For the final number on the program, all the kids in the Deaf after-school program sang along to “America the Beautiful” in ASL. It was easier for Boogie to pick out some of the signs this time because he already knew the words.
At the end of the program, the Longwood campers started whistling and cheering before Peg and Sally signaled to them to clap in the finger-waving Deaf way. Boogie saw that even James was clapping. He should be clapping. James couldn’t dance like that or tell stories like that or sign along to
a song.
Then it was time for refreshments and trying to sign with the Deaf kids. Boogie wished he knew the signs for amazing and fabulous and awesome. But he didn’t.
Were they just supposed to go up to somebody and start asking one of the questions they had learned? Boogie could tell the others felt shy, too, because Nixie, Nolan, and Vera hung back with him. Nixie didn’t look eager to ask if anybody had a dog with newborn puppies. Nolan didn’t look ready to demonstrate all the signs he had mastered. Vera looked as if she wanted to flee to a corner of the room and curl up with her art notebook. The other Longwood campers were standing fixed in place, too.

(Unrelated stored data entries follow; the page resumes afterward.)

-- ==== Sys2Proof/Machine/ServiceCmds.lean ====
section
/-!
DEFINITION. Attention, tickets, embedding tables and vector search. One meaning per command of the table.
-/
namespace Sys2Proof.Machine

/-- R393: ATTEND_WAIT_EXPIRY. -/
def execAttendWaitExpiry (n : Nat) (s : State) : Ans := unitRow (attendExpire n) s

/-- R394: ATTEND_DISPATCH. -/
def execAttendDispatch (s : State) : Ans := unitRow (attendDispatch) s

/-- R427: OFFER_TIMEOUT. -/
def execOfferTimeout (mirror : Bool) (index : Nat) (s : State) : Ans := unitRow (offerTimeout mirror index) s

/-- R436: FORCE_RELEASE. -/
def execForceRelease (by_ : Requester) (s : State) : Ans := regRow by_ 0xB8 0x8C 4 1 s

/-- R436: SET_OWNER. -/
def execSetOwner (by_ : Requester) (s : State) : Ans := regRow by_ 0xB8 0x8C 4 2 s

/-- R436: DROP_MIRROR. -/
def execDropMirror (by_ : Requester) (s : State) : Ans := regRow by_ 0xB8 0x8C 4 3 s

/-- R456: EMU_APPLY_DONE. -/
def execEmuApplyDone (table : Fin 256) (s : State) : Ans := unitRow (emuApplyDone table) s

/-- R441: TABLE_LOAD. -/
def execTableLoad (by_ : Requester) (table : Fin 256) (s : State) : Ans :=
  regRow by_ 0xC0 0x48 4 (mkFld 31 30 1 + table.val) s

/-- R463: TABLE_UNLOAD. -/
def execTableUnload (by_ : Requester) (table : Fin 256) (s : State) : Ans :=
  regRow by_ 0xC0 0x48 4 (mkFld 31 30 2 + table.val) s

/-- R460: MIG_START. -/
def execMigStart (by_ : Requester) (s : State) : Ans := regRow by_ 0xC0 0x58 4 1 s

/-- R460: MIG_COPY_DONE. -/
def execMigCopyDone (s : State) : Ans := unitRow (migCopyDone) s

/-- R460: MIG_FREEZE_DONE. -/
def execMigFreezeDone (s : State) : Ans := unitRow (migFreezeDone) s

/-- R466: INDEX_LOAD. -/
def execIndexLoad (by_ : Requester) (index : Fin 64) (s : State) : Ans :=
  regRow by_ 0xC8 0x48 4 (mkFld 31 30 1 + index.val) s

/-- R490: INDEX_UNLOAD. -/
def execIndexUnload (by_ : Requester) (index : Fin 64) (s : State) : Ans :=
  regRow by_ 0xC8 0x48 4 (mkFld 31 30 2 + index.val) s

/-- R487: TOMB_SCAN_DONE. -/
def execTombScanDone (index : Fin 64) (s : State) : Ans := unitRow (tombScanDone index) s

/-- R484: MERGE_START. -/
def execMergeStart (by_ : Requester) (index : Fin 64) (slots width : Nat) (s : State) : Ans :=
  regRow by_ 0xC8 0x50 4 (mkFld 31 30 1 + mkFld 29 25 slots + mkFld 15 6 width + index.val) s

/-- R486: MERGE_ABORT. -/
def execMergeAbort (by_ : Requester) (index : Fin 64) (s : State) : Ans :=
  regRow by_ 0xC8 0x50 4 (mkFld 31 30 2 + index.val) s

/-- R486: MERGE_COMMIT. -/
def execMergeCommit (s : State) : Ans := unitRow (mergeCommit) s

end Sys2Proof.Machine
end

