-- ==== Sys2Proof/Certificates/Slice0/Obligations.lean ====
section
/-!
DEFINITION. The statements about the model that are to be proved or refuted.
-/

open Sys2Proof Sys2Proof.Machine Sys2Proof.Safety

/-- The queue is first in, first out: a step takes the front command and leaves the rest to wait. -/
def Obligations.StepTakesTheFront : Prop :=
  ∀ (c : Instr) (rest : List Instr) (s : State),
    step { s with pending := c :: rest } = exec c { s with pending := rest }

/-- An empty queue: the block's time passes, by the model's choice of log entry 5. -/
def Obligations.EmptyQueueTicks : Prop :=
  ∀ s : State, s.pending = [] →
    ∃ t, step s = .next t ∧ t.pending = [] ∧ t.holes = s.holes ∧
      (s.hub.boot.phase = .held → t.hub.clock = s.hub.clock + 1 ∧ t.hub.devTime = s.hub.devTime ∧ t.hub.mem = s.hub.mem)

/-- No command stops the machine, and none reorders, adds or removes a command that waits. -/
def Obligations.EveryCommandGoesOn : Prop :=
  ∀ (c : Instr) (s : State), Answers c s (fun t => t.pending = s.pending)

/-- R516: the bound of a queue, kept by every step from every state that meets it. -/
def Obligations.PigeonholesStayBounded : Prop := Kept HolesBounded

/-- The machine without power: the sequencer held, both paths in bypass, nothing listed. -/
def Obligations.ResetState : Prop :=
  State.reset.pending = [] ∧ State.reset.hub.boot.phase = .held ∧ State.reset.hub.pathA.st = .bypassed ∧
  State.reset.hub.pathB.st = .bypassed ∧ State.reset.hub.pins.bypassForceN = true ∧ State.reset.hub.pins.vaux3 = false ∧
  HolesBounded State.reset ∧ MemoryCanonical State.reset ∧ step State.reset = .next (idle State.reset)

/-- Each command with the whole of its effect: nothing else of the state changes. -/
def Obligations.RailsStartTheModule : Prop :=
  ∀ s : State,
    (s.hub.pins.vaux3 = false → exec .vaux3On s = .next { s with hub := { s.hub with
      pins := { s.hub.pins with vaux3 := true }
      time := { s.hub.time with calSeconds := s.hub.armoire.savedSeconds, calSet := s.hub.armoire.savedSet, calStale := true,
                                poh := s.hub.armoire.savedPoh, calMark := s.hub.clock, pohMark := s.hub.clock } } }) ∧
    exec .vaux3Loss s = .next { s with hub := { s.hub with
      pins := { s.hub.pins with vaux3 := false }, side := {}, sec := {}
      regs := s.hub.regs.filter (fun e => !(e.1 / 4096 == 0x310 || e.1 / 4096 == 0x320)) } } ∧
    exec .pwrEnRise s = .next { s with hub := { s.hub with pins := { s.hub.pins with pwrEn := true } } } ∧
    (s.hub.pins.pwrEn = true → s.hub.pins.thermTripN = true → s.hub.pins.pgOut = false → s.hub.pins.modRstN = true →
      s.hub.boot.phase = .held → exec .pgOutRise s = .next { s with hub := { s.hub with
        pins := { s.hub.pins with pgOut := true }
        boot := { s.hub.boot with kind := 0, phase := .ledger, startedAt := s.hub.clock } } }) ∧
    (s.hub.pins.pgOut = true → s.hub.boot.phase = .held → exec .modRstNRelease s = .next { s with hub := { s.hub with
      pins := { s.hub.pins with modRstN := true }
      boot := { s.hub.boot with phase := .ledger, startedAt := s.hub.clock } } }) ∧
    (s.hub.pins.pgOut = false → exec .modRstNRelease s = .next { s with hub := { s.hub with
      pins := { s.hub.pins with modRstN := true } } }) ∧
    exec (.cxlPerstNRelease 0) s = .next { s with hub := { s.hub with pins := { s.hub.pins with perst0N := true } } } ∧
    exec (.cxlPerstNRelease 1) s = .next { s with hub := { s.hub with pins := { s.hub.pins with perst1N := true } } } ∧
    (∀ (x4 : Bool) (rate : Nat), 1 ≤ rate → rate ≤ 6 → s.hub.boot.phase = .ready → s.hub.pins.perst0N = true →
      s.hub.cxl0.up = false → exec (.cxlLinkUp 0 x4 rate) s = .next { s with hub := { s.hub with
        cxl0 := { s.hub.cxl0 with up := true, width := if x4 then 4 else 8, rate := rate } } }) ∧
    (∀ (ld : Nat), s.hub.boot.phase = .ready → s.hub.pins.perst0N = true →
      exec (.cxlConfigRequest 0 ld true) s = .next { s with hub := { s.hub with outs := s.hub.outs ++ [.cxlIo 0 ld 0] } })

/-- Entry to Held: the hub's own state is gone, the pins say why. -/
def Obligations.PowerFalls : Prop :=
  ∀ s : State, s.hub.pins.pgOut = true →
    let gone (t : State) : Prop := t.pending = s.pending ∧ t.hub.boot.phase = .held ∧ t.hub.mem = [] ∧ t.hub.poison = [] ∧
      t.hub.stu = {} ∧ t.hub.tier = {} ∧ t.hub.cores = [] ∧ t.hub.cur = {} ∧ t.hub.cloak = {} ∧ t.hub.emb = {} ∧ t.hub.search = {} ∧
      t.hub.pou = {} ∧ t.hub.meter = {} ∧ t.hub.ports = [] ∧ t.hub.egress = [] ∧
      (s.hub.boot.phase ≠ .held → t.holes = []) ∧ (s.hub.boot.phase = .held → t.holes = s.holes)
    Answers .pwrEnFall s (fun t => gone t ∧
      t.hub.pins = { s.hub.pins with pgOut := false, pwrEn := false, thermTripN := true } ∧ t.hub.boot.kind = 0) ∧
    Answers .railFault s (fun t => gone t ∧ t.hub.pins = { s.hub.pins with pgOut := false } ∧ t.hub.boot.kind = 0) ∧
    (∀ (x : Sensor) (v lim : Nat), tripPoint x = some lim → lim ≤ v →
      Answers (.thermalTrip x v) s (fun t => gone t ∧ t.hub.pins = { s.hub.pins with pgOut := false, thermTripN := false })) ∧
    (s.hub.pins.modRstN = true → Answers .modRstNAssert s (fun t => gone t ∧
      t.hub.pins = { s.hub.pins with modRstN := false } ∧
      t.hub.boot.kind = if s.hub.boot.phase = .held then s.hub.boot.kind else 1))
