-- ==== Sys2Proof/Laws/State.lean ====
section
/-!
SUPPORT. One lemma per field per update: what reports, counters and sent frames leave as it was, and the plain updates of
one part of the hub.
-/
namespace Sys2Proof.Laws

open Machine

theorem SwitchOnly.free {a b : Hub} (k : SwitchOnly a b) : b.free = a.free := by rw [k]
theorem SwitchOnly.clock {a b : Hub} (k : SwitchOnly a b) : b.clock = a.clock := by rw [k]
theorem SwitchOnly.devTime {a b : Hub} (k : SwitchOnly a b) : b.devTime = a.devTime := by rw [k]
theorem SwitchOnly.pins {a b : Hub} (k : SwitchOnly a b) : b.pins = a.pins := by rw [k]
theorem SwitchOnly.boot {a b : Hub} (k : SwitchOnly a b) : b.boot = a.boot := by rw [k]
theorem SwitchOnly.pathA {a b : Hub} (k : SwitchOnly a b) : b.pathA = a.pathA := by rw [k]
theorem SwitchOnly.pathB {a b : Hub} (k : SwitchOnly a b) : b.pathB = a.pathB := by rw [k]
theorem SwitchOnly.routes {a b : Hub} (k : SwitchOnly a b) : b.routes = a.routes := by rw [k]
theorem SwitchOnly.time {a b : Hub} (k : SwitchOnly a b) : b.time = a.time := by rw [k]
theorem SwitchOnly.side {a b : Hub} (k : SwitchOnly a b) : b.side = a.side := by rw [k]
theorem SwitchOnly.fitting {a b : Hub} (k : SwitchOnly a b) : b.fitting = a.fitting := by rw [k]
theorem SwitchOnly.sec {a b : Hub} (k : SwitchOnly a b) : b.sec = a.sec := by rw [k]
theorem SwitchOnly.twin {a b : Hub} (k : SwitchOnly a b) : b.twin = a.twin := by rw [k]
theorem SwitchOnly.stu {a b : Hub} (k : SwitchOnly a b) : b.stu = a.stu := by rw [k]
theorem SwitchOnly.tier {a b : Hub} (k : SwitchOnly a b) : b.tier = a.tier := by rw [k]
theorem SwitchOnly.coh {a b : Hub} (k : SwitchOnly a b) : b.coh = a.coh := by rw [k]
theorem SwitchOnly.assemblies {a b : Hub} (k : SwitchOnly a b) : b.assemblies = a.assemblies := by rw [k]
theorem SwitchOnly.shapers {a b : Hub} (k : SwitchOnly a b) : b.shapers = a.shapers := by rw [k]
theorem SwitchOnly.nextReq {a b : Hub} (k : SwitchOnly a b) : b.nextReq = a.nextReq := by rw [k]
theorem SwitchOnly.nextTag {a b : Hub} (k : SwitchOnly a b) : b.nextTag = a.nextTag := by rw [k]
theorem SwitchOnly.outstanding {a b : Hub} (k : SwitchOnly a b) : b.outstanding = a.outstanding := by rw [k]
theorem SwitchOnly.deadTags {a b : Hub} (k : SwitchOnly a b) : b.deadTags = a.deadTags := by rw [k]
theorem SwitchOnly.relays {a b : Hub} (k : SwitchOnly a b) : b.relays = a.relays := by rw [k]
theorem SwitchOnly.mem {a b : Hub} (k : SwitchOnly a b) : b.mem = a.mem := by rw [k]
theorem SwitchOnly.poison {a b : Hub} (k : SwitchOnly a b) : b.poison = a.poison := by rw [k]
theorem SwitchOnly.cxl0 {a b : Hub} (k : SwitchOnly a b) : b.cxl0 = a.cxl0 := by rw [k]
theorem SwitchOnly.cxl1 {a b : Hub} (k : SwitchOnly a b) : b.cxl1 = a.cxl1 := by rw [k]
theorem SwitchOnly.cores {a b : Hub} (k : SwitchOnly a b) : b.cores = a.cores := by rw [k]
theorem SwitchOnly.bench {a b : Hub} (k : SwitchOnly a b) : b.bench = a.bench := by rw [k]
theorem SwitchOnly.cur {a b : Hub} (k : SwitchOnly a b) : b.cur = a.cur := by rw [k]
theorem SwitchOnly.cloak {a b : Hub} (k : SwitchOnly a b) : b.cloak = a.cloak := by rw [k]
theorem SwitchOnly.emb {a b : Hub} (k : SwitchOnly a b) : b.emb = a.emb := by rw [k]
theorem SwitchOnly.search {a b : Hub} (k : SwitchOnly a b) : b.search = a.search := by rw [k]
theorem SwitchOnly.pou {a b : Hub} (k : SwitchOnly a b) : b.pou = a.pou := by rw [k]
theorem SwitchOnly.meter {a b : Hub} (k : SwitchOnly a b) : b.meter = a.meter := by rw [k]
theorem SwitchOnly.fence {a b : Hub} (k : SwitchOnly a b) : b.ras.fence = a.ras.fence := by rw [k]
theorem SwitchOnly.cause {a b : Hub} (k : SwitchOnly a b) : b.ras.cause = a.ras.cause := by rw [k]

Somebody had to do something.
“Let’s go up to the dancer kids,” Boogie made himself say. “Come on.” He led the way to the food table.
Hi, Boogie signed. He pointed to himself and finger-spelled his name. Nolan and Nixie followed his example, but Vera stood frozen, her face looking like the expression for signing scared.
The four dancers finger-spelled their names. Luckily, Nolan recognized all the letters they signed and said each name aloud: Ben (Boogie had recognized the B and E, at least), Sam, Amy, and Lily.
Now what?
Boogie jumped in first again. He pointed to himself for I, crossed his arms in front of his chest for love, pointed to the dancers, and then made up his own sign for dance, by doing a crazy little jig.
The other kids laughed, but not in a mean James kind of way. The girl named Amy showed Boogie the real sign for dance, made with two fingers of one hand twirling upside down over the other hand, like two dancing legs on a dance floor.
Nixie jumped into the conversation next. She signed, as Boogie had known she would, I want a dog.